I'll happily do what I can in response...

Any chance you'd talk on some of your classic villians? I've always loved Obmi and Ecvledra (sp? I always forget how to spell that damn name). Care to share how they looked stat wise, or history wise in the good old days?

Actually, Obmi appeared in may campaign as a vile dwarf who worked with gnolls (see other thread on same on the boards). Worse, Obmi has a machine-like device that would cause the opponents to move backwards instead of forwards when they tried to attack him and his band in their fourth level dungeon abode. He had his throwing hammer and speed boots too, so that he really enraged the players. Eventually they managed to kill all his gnolls, his reverse motion machine was destroyed by spell attacks, and so Obmi ran off to return in the G series modules. Heh, working with giants was even more enraging to the PCs that his former association with gnolls :eek:

Then I had him in the shadows, with the elf, Keek, as his second banana, and Luke, playing Melf, was totally fooled by Keek. That delighted Obmi, Keek, and me but was less amusing to Melf and his comnpanions.

Eclavdra made her appearance in the play-tests of the D series, so she didn't have so long a career as a bane of PCs. By the time they were adventuring in the D modules all had gotten very wary of my Dming, so fooling the party was pretty difficult.

You may not answer this one, but I can't help but ask... Was Loraine Williams THAT bad in your opinion? How did she change your interactions with the hobby (aside from the obvious stuff).

Is the Pope Catholic? Need I say more? Just consider her public statement that gamers were not her social equals if you need to get a handle on what sort of persn she was.

As for her changing anything in the way of interaction with the hobby, first I was immersed in saving TSR from bankruptcy because of Blume mismanagement, then I was devoted to trying to keep Williams from gaining cntrol of TSR and wrecking it--which she managed to do and did. So what interaction during that period?

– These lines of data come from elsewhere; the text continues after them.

/-- A crew restored from the bytes of its image (R249, R260): every register of the image takes the value that stands there, and none is
undefined; what the image gives no place is as the crew left it. How many extended blocks it holds is what the bind record says, whatever
the image's own count. DEDUCED (log 51). DESIGN CHOICE (log 128). -/
def Crew.restore (c : Crew) (b : List Byte) (ext : Nat) : Crew :=
  let at_ := fun (off n : Nat) => leNat ((b.drop off).take n)
  let word := fun (off : Nat) => BitVec.ofNat 64 (at_ off 8)
  let sr := fun (n : Nat) => word (0x300 + 8 * (imageSrs.idxOf n))
  let pt := (List.range 6).map (fun i => at_ (0x5C0 + 2 * i) 2)
  let levels := fun (off : Nat) => (List.range 6).map (fun i => NestLevel.ofBytes ((b.drop (off + 16 * i)).take 16))
  let fe := (sr 0x041).toNat
  let tok := (sr 0x040).toNat
  let tstat := (sr 0x036).toNat
  let poison := at_ 0x480 128
  let keep := fun (m : SMap Nat) (i : Nat) (bit : Bool) => if bit then (if SMap.get 0 m i = 0 then 1 else SMap.get 0 m i) else 0
  let npu := c.place.npu
  { c with
    s := c.s.restore ((b.drop 0x40).take 16)
    v := c.v.restore ((b.drop 0x50).take 16)
    m := c.m.restore ((b.drop 0x60).take 16)
    k := c.k.restore ((b.drop 0x70).take 16)
    g := SMap.ofList 0 ((List.range 63).map (fun i => (i + 1, word (0x100 + 8 * (i + 1)))))
    fcsr := sr 0x000 &&& fcsrMask
    ocdef := sr 0x001 &&& 0x7F
    ls := SMap.ofList 0 [(0, sr 0x010 &&& 0x3FFFF), (1, sr 0x013 &&& 0x3FFFF)]
    le := SMap.ofList 0 [(0, sr 0x011 &&& 0x3FFFF), (1, sr 0x014 &&& 0x3FFFF)]
    lc := SMap.ofList 0 [(0, sr 0x012 &&& 0xFFFFFFFF), (1, sr 0x015 &&& 0xFFFFFFFF)]
    ti := SMap.ofList 0 ((List.range 6).map (fun i => (i, sr (0x020 + i) &&& 0xFFFFFFFF)))
    epc := SMap.ofList 0 ((List.range 4).map (fun i => (i, sr (0x030 + i) &&& 0x3FFFF)))
    cause := sr 0x034 &&& 0x7FF
    tval := sr 0x035
    act := bitOf tstat 0
    held := BitVec.ofNat 4 (tstat / 2)
    tok := SMap.ofList 0 ((List.range 8).map (fun i => (i, tok / 2 ^ (6 * i) % 64)))
    tFull := SMap.ofList false ((List.range 8).map (fun i => (i, bitOf fe i)))
    cFull := SMap.ofList false ((List.range 8).map (fun i => (i, bitOf fe (8 + i))))
    cVal := SMap.ofList false ((List.range 8).map (fun i => (i, bitOf fe (16 + i))))
    gFull := SMap.ofList false ((List.range 16).map (fun i => (48 + i, bitOf fe (24 + i))))
    mask := SMap.ofList 0 ((List.range 15).map (fun i => (i + 1, BitVec.ofNat 32 (at_ (0x400 + 4 * (i + 1)) 4))))
    poisonV := SMap.ofList 0 ((List.range 640).map (fun r => (r, keep c.poisonV r (bitOf poison r))))
    poisonG := SMap.ofList 0 ((List.range 64).map (fun r => (r, keep c.poisonG r (bitOf poison (640 + r)))))
    shadow := if npu then levels 0x500 else c.shadow
    active := if npu then levels 0x560 else c.active
    nest := if npu then c.restoreNest (bitOf (at_ 0x5CC 1) 0) pt (at_ 0x5D0 24) else c.nest
    dq := if npu then c.restoreQueues b else c.dq
    array := if npu then c.restoreArray b else c.array
    port := if npu then c.restorePort b else c.port
    pro := if npu then at_ 0x688 1 else c.pro
    proReload := if npu ∧ at_ 0x689 1 % 2 = 1 then some (at_ 0x68C 4) else none
    ptab := if npu then at_ 0x68A 2 else c.ptab
    spoilV := []
    spoilM := []
    ext := ext
    vreg := SMap.ofList 0 ((List.range (4096 * (ext + 1))).map (fun n =>
      (n, BitVec.ofNat 32 (at_ ((if n < 4096 then 0x7000 else 0xB000 - 16384) + 4 * n) 4))))
    tile := if npu then SMap.ofList 0 ((List.range (8 * 16384)).map (fun n => (n, BitVec.ofNat 32 (at_ (0x1B000 + 4 * n) 4)))) else c.tile }

/-- The lane slices of an image put into the slot's (R261, R271). -/
def State.restoreSlices (s : State) (p : Place) (b : List Byte) : State :=
  if !s.hasSlice p then s
  else (List.range (32 * 512)).foldl (fun s n =>
    s.setSpace (.spad p.agent) (sliceByte p.npu p.slot (n / 512) (n % 512)) [b.getD (0x3000 + n) 0]) s

end Sys2Proof.Machine
end

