/-- The lane that a subscribing load finds, once its L1 holds the grain in a form that serves it (R159, R288, R289). -/
def State.subLane (s : State) (v : VWord) (e : Elem) : Option Lane :=
  let core := s.crew.agent
  let ty := v.ty
  let conv := fun (bs : List Byte) =>
    match srcType e.att.etype with
    | some src => laneOf ty (subRound src ty (leNat bs))
    | none => 0
  let fmt := slotFormat e.att.etype ty
  let grain := e.addr / e.att.grain * e.att.grain
  if !(s.buffered core grain e.att.grain).isEmpty then none
  else if e.att.bdb || e.att.mtype != 0 then (s.readLine core e.addr e.len e.att).map conv
  else match s.line core e.addr with
    | some l =>
      let off := grainKey (agentDie core) e.addr - l.pa
      match l.state with
      | .sub g =>
        if g = fmt ∧ fmt ≠ 0 ∧ l.etype = e.att.etype ∧ l.len = e.att.grain then
          some (laneOf ty ((l.pats.getD (off / srcBytes l.etype) 0).toNat))
        else none
      | _ => some (conv ((l.bytes.drop off).take e.len))
    | none => none

/-- A subscribing load completes (R159, R310). -/
def State.finishSub (s : State) (v : VWord) : State :=
  match s.remap v.elems with
  | none => s
  | some el =>
    let s := s.proxiesFor el
    if s.readWaits s.crew .v v.oc v.id 0 then s
    else match el.mapM (fun e => (s.subLane v e).map (fun x => (e.key, x))) with
      | some l =>
        let c1 := el.foldl (fun c e => s.noteSeen c v.oc v.sc e.addr e.len) s.crew
        el.foldl (fun s e => s.readHeat e.addr e.len e.att)
          (({ s with crew := c1.landWord v (v.zeros.map (fun k => (k, 0)) ++ l) 0 false } : State).outDone s.crew.place.die v.id)
      | none => s

/-- A local store performs at its banks, in lane order (R156). -/
def State.storeLocal (s : State) (ty : Nat) (l : List Elem) : State :=
  l.foldl (fun s e =>
    match e.nib with
    | some h => if s.lost s.crew.bindRec.asid e.space then s else s.setNibble e.space e.addr h (leNat (storeBytes ty e.data))
    | none => s.setLocal e.space e.addr (storeBytes ty e.data)) s

/-- A local atomic performs at its banks, in increasing lane order: old values and flags (R158). -/
def State.atomLocal (s : State) (aop ty : Nat) (l : List Elem) : List (Nat × Lane) × Flags × State :=
  l.foldl (fun (x : List (Nat × Lane) × Flags × State) e =>
    let (olds, fl, s) := x
    let m := leNat (s.localBytes e.space e.addr 4)
    let (r, f) := atomicNew aop ty 32 m e.data.toNat e.data2.toNat
    let s1 := match r with
      | some n => s.setLocal e.space e.addr (leBytes 4 n)
      | none => s
    (olds ++ [(e.key, BitVec.ofNat 32 m)], fl ||| f, s1)) ([], 0, s)

/-- Bytes that a word of a core reads of global memory without its L1: the home's, under its own core's buffer; a decoded slot as it stands at home (R122,
R160, R281, R433). -/
def State.coreBytes (s : State) (core pa len : Nat) (att : Att) : List Byte :=
  let bs := (s.homeBytes (agentDie core) pa len att).getD (s.phys pa len)
  if att.bdb then bs else (s.buffered core pa len).foldl (overlay pa) bs

/-- The 16-byte copies of a word performed, later lanes last (R160). -/
def State.copy16 (s : State) (l : List Elem) : State :=
  l.foldl (fun s e => s.setLocal e.space2 e.addr2 (s.coreBytes s.crew.agent e.addr 16 e.att)) s

/-- VECTOR_WORD_COMPLETE (R155-R160): the word performs, or has been performed at its scope, and its token is lowered.
DEDUCED (log 75). DEDUCED (log 76). -/
def execVectorWordComplete (u id : Nat) (s : State) : Out :=
  onUid s u (fun s =>
    let c := s.crew
    match c.vwords.find? (fun v => v.id == id) with
    | none => .next s
    | some v =>
      let global := v.elems.any (fun e => e.space == .phys)
      let mine := s.writes.any (fun w => w.word == id)
      match v.kind with
      | .message _ => .next s
      | .store =>
        if global then
          if decide (3 ≤ v.sc) && mine then .next s
          else .next (({ s with crew := c.landWord v [] 0 false } : State).outDone c.place.die id)
        else if c.behindWord v || s.readWaits c .v v.oc id 0 then .next s
        else .next { (s.storeLocal v.ty v.elems) with crew := c.landWord v [] 0 false }
      | .load =>
        if c.behindWord v then .next s
        else if global then .next (s.finishGlobal v)
        else if s.readWaits c .v v.oc id 0 then .next s
        else .next (s.landLocal v)
      | .subscribe => if c.behindWord v then .next s else .next (s.finishSub v)
      | .atomic aop nr =>
        if global then
          if mine then .next s
          else
            let l := if nr then [] else v.zeros.map (fun k => (k, 0)) ++ v.olds
            .next (({ s with crew := c.landWord v l v.flags false } : State).outDone c.place.die id)
        else if c.behindWord v || s.readWaits c .v v.oc id 0 then .next s
        else
          let (olds, f, s1) := s.atomLocal aop v.ty v.elems
          let l := if nr then [] else v.zeros.map (fun k => (k, 0)) ++ olds
          .next { s1 with crew := c.landWord v l f false }
      | .copy16 =>
        if c.behindWord v || s.readWaits c .v v.oc id 0 then .next s
        else match s.remap v.elems with
          | some el =>
            let c1 := el.foldl (fun c e => s.noteSeen c v.oc v.sc e.addr e.len) c
            let fresh := el.foldl (fun s e => s.dropLease c.agent e.addr) (s.copy16 el)
            .next { (el.foldl (fun s e => if inPod e.addr then s else s.engineRead e.addr e.len) fresh) with crew := c1.landWord v [] 0 false }
          | none => .next s)

end Sys2Proof.Machine
end

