/-- The launch and the position that a fresh record is for: it is what the firmware writes for the next crew of the launch on the die
(R32, R246, R347, R351). -/
def State.bindTarget (s : State) (p : Place) (r : BindRec) : Option (Launch × Nat) :=
  let fits := fun (l : Launch) (q : Nat) =>
    let want := l.record p.die q
    l.asid == r.asid && l.kern.desc == r.desc && l.prio == r.prio && l.kern.npu == p.npu && (l.setOf p.die).testBit p.core &&
      r.handlerValid == want.handlerValid && r.handler == l.handler && r.lanebase == want.lanebase && r.image == want.image &&
      (l.kern.kind != 0 || r.g == want.g) && (r.group == 0) == (want.group == 0) && (r.group == 0 || r.gsize == want.gsize)
  s.launches.findSome? (fun l =>
    if l.killed then none
    else match l.nextOn p.die with
      | some q => if fits l q then some (l, q) else none
      | none => none)

/-- The crews of a pass created so far. -/
def Pass.created (p : Pass) : Nat := p.count + p.crews.length

/-- The cores on which the next pixel crew of a pass may be bound: those of the front end that creates the crews of its primitive in the
bin; before the first of them, of any front end (R33, R392). DEDUCED (log 39). -/
def Pass.frontSet (p : Pass) (t : RasterId) : Nat :=
  match p.front with
  | some (seq, c) => if seq = t.seq then p.cluster c else p.sets.1 + p.sets.2
  | none => p.sets.1 + p.sets.2

/-- The pass whose next pixel crew a fresh record is for (R391). -/
def State.pixelTarget (s : State) (p : Place) (r : BindRec) : Option (Pass × RasterId × Kernel) :=
  s.passes.findSome? (fun x =>
    match x.todo with
    | [] => none
    | t :: _ =>
      match x.kerns.find? (fun k => k.1 == t.tri.draw) with
      | some (_, k, _) =>
        if x.die = p.die ∧ !p.npu ∧ (x.frontSet t).testBit p.core ∧ x.asid = r.asid ∧ k.desc = r.desc ∧ x.prio = r.prio ∧
            r.handlerValid = (x.flags % 2 == 1) ∧ r.handler = x.handler ∧ (decide (x.state = 2) || decide (x.state = 3)) = true then some (x, t, k)
        else none
      | none => none)

/-- Every lease line of the cores of a launch's sets dropped before its first crew is bound (R308). -/
def State.freshLines (s : State) (l : Launch) : State :=
  s.dropLeaseLines ((List.range 2).flatMap (fun d => ((List.range 128).filter (fun c => (l.setOf d).testBit c)).map (fun c =>
    ({ npu := l.kern.npu, die := d, core := c, slot := 0 } : Place).agent)))

/-! ## BIND (R351, R352) -/

/-- A fresh crew of a launch bound. -/
def State.bindFresh (s : State) (p : Place) (r : BindRec) (l : Launch) (q : Nat) : State :=
  let (u, s1) := s.fresh
  let draw : Option Pass := match l.src with
    | .draw d n => s.passes.find? (fun x => x.die == p.die && x.own == d && x.q == n)
    | _ => none
  let g := match draw with
    | some x => [32 * q % 2 ^ 32, fieldAt x.draw 40 4, fieldAt x.draw 24 8, x.drawNo, 0, 0]
    | none => r.g
  let c := Crew.bound u { r with g := g } l.kern p l.id q
  let s2 := if l.parts.isEmpty then s1.freshLines l else s1
  let part : Part :=
    { uid := u, q := q, place := p, idx := spatialDigits (l.kern.spatial.map (fun x => x.2)) q, arrived := [], colls := [], retired := false }
  let s3 := s2.mapLaunch l.id (fun l => { l with bound := l.bound + 1, parts := l.parts ++ [part], agents := p.agent :: l.agents })
  ({ s3.takeSpad p.agent r.asid with rest := c :: s3.rest } : State).seat c

/-- A pixel crew bound: its registers, and its position, which is its place among the crews of the pass (R391). It starts once its front
end has made its early tests and written its slices (PRIMITIVE_BIN). DESIGN CHOICE (log 103). -/
def State.bindPixel (s : State) (p : Place) (r : BindRec) (x : Pass) (t : RasterId) (k : Kernel) : State :=
  let (u, s1) := s.fresh
  let fe := p.core / 8
  let lanes := ofBits 32 (fun j => t.cover.getD j 0 != 0)
  let g := [t.x0, t.y0, t.tri.prim, t.tri.draw, lanes, x.samples_]
  let base := 32 * (t.y0 / 4 * ((x.size.1 + 7) / 8) + t.x0 / 8) % 2 ^ 32
  let c := { Crew.bound u { r with g := g, lanebase := base } k p 0 x.created with raster := some { t with fe := fe, pass := [] } }
  let s2 := s1.mapPass x (fun z => { z with todo := z.todo.drop 1, crews := z.crews ++ [u], past := (u, p.agent) :: z.past, front := some (t.seq, fe) })
  let s3 := (s2.takeSpad p.agent r.asid).dropLeaseLines [p.agent]
  ({ s3 with rest := c :: s3.rest } : State).slotState c 1

/-- A crew bound by a record that is for no launch's next crew (R34): its kernel is what stands at the record's descriptor address, its
registers what the record gives. DEDUCED (log 57). -/
def State.bindStray (s : State) (p : Place) (r : BindRec) : Out :=
  let w := Asker.bind p.die p.agent p.slot r.asid
  s.settleFetch w 6 (s.strayKernel w r.desc) (fun _ => (.next s : Out)) (fun k =>
    let (u, s1) := s.fresh
    let c := Crew.bound u r { k with npu := p.npu, ae := k.ae && p.npu } p 0 (r.lanebase / 32)
    let s2 := (s1.takeSpad p.agent r.asid).dropLeaseLines [p.agent]
    .next (({ s2 with rest := c :: s2.rest } : State).seat c))

/-- A crew resumed from its image (R249, R260): its suspended jobs go on from where they stood (R197), and on another core it meets no
lease line, and what it has still in a core's buffer moves with it (R303, R306). Its extended blocks are those that the record's ext
grants (R352), whatever the image's own count. DESIGN CHOICE (log 128). -/
def State.bindResume (s : State) (p : Place) (r : BindRec) (c : Crew) (image : List Byte) : State :=
  let s1 := (s.takeSpad p.agent r.asid).dropLeaseLines [p.agent]
  let c0 := ({ c with place := p } : Crew).restore image r.ext
  let c1 := { c0 with
    bindRec := { r with g := c.bindRec.g }, life := .waiting, stop := none, jobs := c0.jobs.map (fun j => { j with held := none }) }
  let s2 := (s1.onCrewOf c.uid (fun _ => c1)).restoreSlices p image
  let x := s2.core p.agent
  let s3 := (s2.setCore p.agent { x with poolFree := x.poolFree - r.ext }).mapLaunch c.launch (fun l => { l with agents := p.agent :: l.agents })
  let used := fun (z : Pass) => if z.crews.contains c.uid then { z with past := (c.uid, p.agent) :: z.past } else z
  let move := fun (w : Write) => if w.uid = c.uid then { w with core := p.agent } else w
  ({ s3 with passes := s3.passes.map used, writes := s3.writes.map move } : State).seat c1

/-- A fresh record that no reason refuses: the next crew of a launch or a pass, or a crew of its own. -/
def State.bindNew (s : State) (p : Place) (r : BindRec) : Out :=
  match s.bindTarget p r with
  | some (l, q) => .next (s.bindFresh p r l q)
  | none =>
    match s.pixelTarget p r with
    | some (x, t, k) => .next (s.bindPixel p r x t k)
    | none => s.bindStray p r

/-- A record that resumes an image is refused with reason 4 where the image cannot be read. DEDUCED (log 57). -/
def State.bindImage (s : State) (core slot : Nat) (r : BindRec) : Out :=
  let p := placeAt core slot
  let w := Asker.bind p.die core slot r.asid
  let refuse := fun (n : Nat) => (.next ((s.refuseBind core slot r n).letGo w) : Out)
  match s.imageOf r with
  | none => refuse 4
  | some c =>
    s.settleFetch w 6 (s.imageBytes w r c) (fun _ => refuse 4) (fun b =>
      match s.bindRefusal core slot r (some b) with
      | some n => refuse n
      | none => .next ((s.bindResume p r c b).letGo w))
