/-- The ten atomics by their aop (R68), and whether the old value is sign-extended (R109): ready, aligned, its class clear and its page
mapped with both rights, each leaves its operation in the core's buffer and its old value in flight; a misaligned one traps with class-4
detail 0 (that sr.tval holds the address is the model's choice, log 43).
R109, what an atomic computes on w-bit integers from M and X: the new value, and for cas Y where M matches and no write where not. -/
def Obligations.ScalarAtomics : Prop :=
  (
    ∀ (s : State) (d a : GReg) (oc : BitVec 4) (sc : BitVec 3) (z : BitVec 1) (x : Instr × Nat × Bool),
      x ∈ ([(.amoAdd d a oc sc z, 0, false), (.amoAnd d a oc sc z, 1, false), (.amoOr d a oc sc z, 2, false),
        (.amoXor d a oc sc z, 3, false), (.amoMinS d a oc sc z, 4, true), (.amoMaxS d a oc sc z, 5, true),
        (.amoMinN d a oc sc z, 6, false), (.amoMaxN d a oc sc z, 7, false), (.amoSwap d a oc sc z, 8, false),
        (.amoCas d a oc sc z, 9, false)] : List (Instr × Nat × Bool)) →
      let n := 4 * 2 ^ z.toNat
      let va := (s.crew.rdG a).toNat
      let v := fun (r : GReg) => (s.crew.rdG r).toNat % 2 ^ (8 * n)
      s.crew.readyScalar x.1 (if x.2.1 = 9 then [a, d, pairReg d] else [a, d]) d = true →
      (va % n ≠ 0 → exec x.1 s = .next { s with crew := s.crew.raise .s (causeCode 4 0) (BitVec.ofNat 64 va) s.crew.s.pc }) ∧
      (∀ pa att, va % n = 0 → s.logged s.crew.agent s.crew.uid .s oc.toNat = false → s.crew.classPending oc.toNat = false →
        s.translate s.crew.agent s.crew.bindRec.asid va 3 = .ok pa att →
        ∃ t, exec x.1 s = .next t ∧
          t.crew = ({ s.crew with sres := s.crew.sres ++ [{ id := s.nextId, d := d, kind := (SKind.atomic
            (scalarElem va n (some (pa, att))) x.2.2 oc.toNat sc.toNat x.2.1 3 (v d) (v (pairReg d)) none) }] } : Crew).advance ∧
          t.writes = s.writes ++ [s.mkWrite .s s.nextId s.nextId 0 oc.toNat sc.toNat va pa (leBytes n 0) none
            (.atomic x.2.1 3 (v d) (v (pairReg d))) att] ∧
          t.mem = s.mem ∧ t.spad = s.spad ∧ t.caddy = s.caddy)) ∧
  (
    ∀ (w m x y : Nat), 0 < w → m < 2 ^ w → x < 2 ^ w → y < 2 ^ w →
      let S := fun (v : Nat) => (BitVec.ofNat w v).toInt
      (atomicNew 0 3 w m x y).1 = some ((m + x) % 2 ^ w) ∧ (atomicNew 1 3 w m x y).1 = some (m &&& x) ∧
      (atomicNew 2 3 w m x y).1 = some (m ||| x) ∧ (atomicNew 3 3 w m x y).1 = some (m ^^^ x) ∧
      (∃ v, (atomicNew 4 3 w m x y).1 = some v ∧ (v = m ∨ v = x) ∧ S v = min (S m) (S x)) ∧
      (∃ v, (atomicNew 5 3 w m x y).1 = some v ∧ (v = m ∨ v = x) ∧ S v = max (S m) (S x)) ∧
      (atomicNew 6 3 w m x y).1 = some (min m x) ∧ (atomicNew 7 3 w m x y).1 = some (max m x) ∧
      (atomicNew 8 3 w m x y).1 = some x ∧ (atomicNew 9 3 w m x y).1 = (if m = x then some y else none) ∧
      (∀ aop, (atomicNew aop 3 w m x y).2 = 0))

/-- FENCE, EFENCE and BAR (R119, R121, R122): ready, FENCE waits while a covered write or read is outstanding and else completes, dropping
the core's lease lines at a scope of cluster or wider; EFENCE waits for writes alone; BAR traps with class-5 detail 5 beyond the
launch's declared scope, else releases as FENCE does, arrives, and completes once every participant has arrived; one that arrived before
a trap or a pre-emption and did not complete does not arrive again (R120). That BAR's trap has sr.tval 0 is the model's choice (log 43);
how arrivals are counted (log 40) and which writes and reads a scope waits for (log 41) are its readings. -/
def Obligations.FencesAndBarriers : Prop :=
  ∀ (s : State) (sc : BitVec 4) (cm : BitVec 16),
    let w := s.writesPending cm sc.toNat s.markS
    let r := s.readsPending cm sc.toNat s.markS
    let n := sc.toNat
    (s.crew.readyScalar (.fence sc cm) [] 0 = true →
      (w = false → r = false → exec (.fence sc cm) s = .next (s.fenceDone true n)) ∧
      (w = true ∨ r = true → exec (.fence sc cm) s = .next (s.blockS .s .fence))) ∧
    (∀ i ∈ ([.efenceCopy sc cm, .efenceColl sc cm, .efenceSolve sc cm, .efenceInfuse sc cm] : List Instr),
      s.crew.readyScalar i [] 0 = true → (w = false → exec i s = .next (s.fenceDone false n)) ∧
        (w = true → exec i s = .next (s.blockS .s .fence))) ∧
    (s.crew.readyScalar (.bar sc cm) [] 0 = true →
      let past := fun (t : State) (k : Nat) =>
        ({ t with crew := { t.crew with bars := t.crew.bars.filter (fun b => b.1 != t.crew.s.pc) } } : State).fenceDone true k
      (s.crew.barAt = none →
        (s.crew.kern.bar < n → exec (.bar sc cm) s = .next { s with crew := s.crew.raise .s (causeCode 5 5) 0 s.crew.s.pc }) ∧
        (n ≤ s.crew.kern.bar → w = true ∨ r = true → exec (.bar sc cm) s = .next (s.blockS .s .fence)) ∧
        (n ≤ s.crew.kern.bar → w = false → r = false →
          let x := s.arriveAt n
          (x.2.allArrived x.2.crew n x.1 = true → exec (.bar sc cm) s = .next (past x.2 n)) ∧
          (x.2.allArrived x.2.crew n x.1 = false → exec (.bar sc cm) s = .next (x.2.blockS .s (.barrier n x.1))))) ∧
      (∀ p k target, s.crew.barAt = some (p, k, target) →
        (s.allArrived s.crew k target = true → exec (.bar sc cm) s = .next (past s k)) ∧
        (s.allArrived s.crew k target = false → exec (.bar sc cm) s = .next (s.blockS .s (.barrier k target)))))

Did you like the DnD cartoon you did, and have any plans in relation to it that never saw fruitation?

Thanks partner.

Well, the D&D Cartoon Show was pretty good for the age category it was aimed at, so I enjoyed it. Of course I wanted something a little more mature, so I worked on Marvel and CBS to do a spinoff. When 26 episodes were dine we managed to convince them to do just that. The new show would begin after Micheal Reaves superb concluding episode, #27 was produced. the new show would have only the older "kids," leaving Bobby and Uni (as a pony) back on earth. In the new series the "kids" would not have those hoaky magic items, rely on their own abilities, and a bit more imitatable action (violence) could be shown. The deal was done on a handshae, Marvel the final old series script in hand, and two scripts for the new series done, one of which I'd approved. Then I was called back to Wisconsin because of the financial difficulties at TSR. LAter, when Williams informed CBS and Marvel that I was not invoved in the project any longer, the series was dropped.

Cheerio,
Gary
 

Sir Edgar

First Post
I know you have a list of books that inspired your work at the back of the 1st edition DMG, but if you were to recommend five books that MOST influenced you in the design of D&D, what would they be? Basically, I'm looking for a few good books to read that will help me get an understanding of your design philosophy. Thank you. :)
 

barsoomcore

Unattainable Ideal
Col_Pladoh said:
The deal was done on a handshae, Marvel the final old series script in hand, and two scripts for the new series done, one of which I'd approved. Then I was called back to Wisconsin because of the financial difficulties at TSR. LAter, when Williams informed CBS and Marvel that I was not invoved in the project any longer, the series was dropped.
Gary, every time you drop another tidbit I just get more and more fascinated. You've had a remarkable series of adventures, though I suppose they didn't seem like it at the time.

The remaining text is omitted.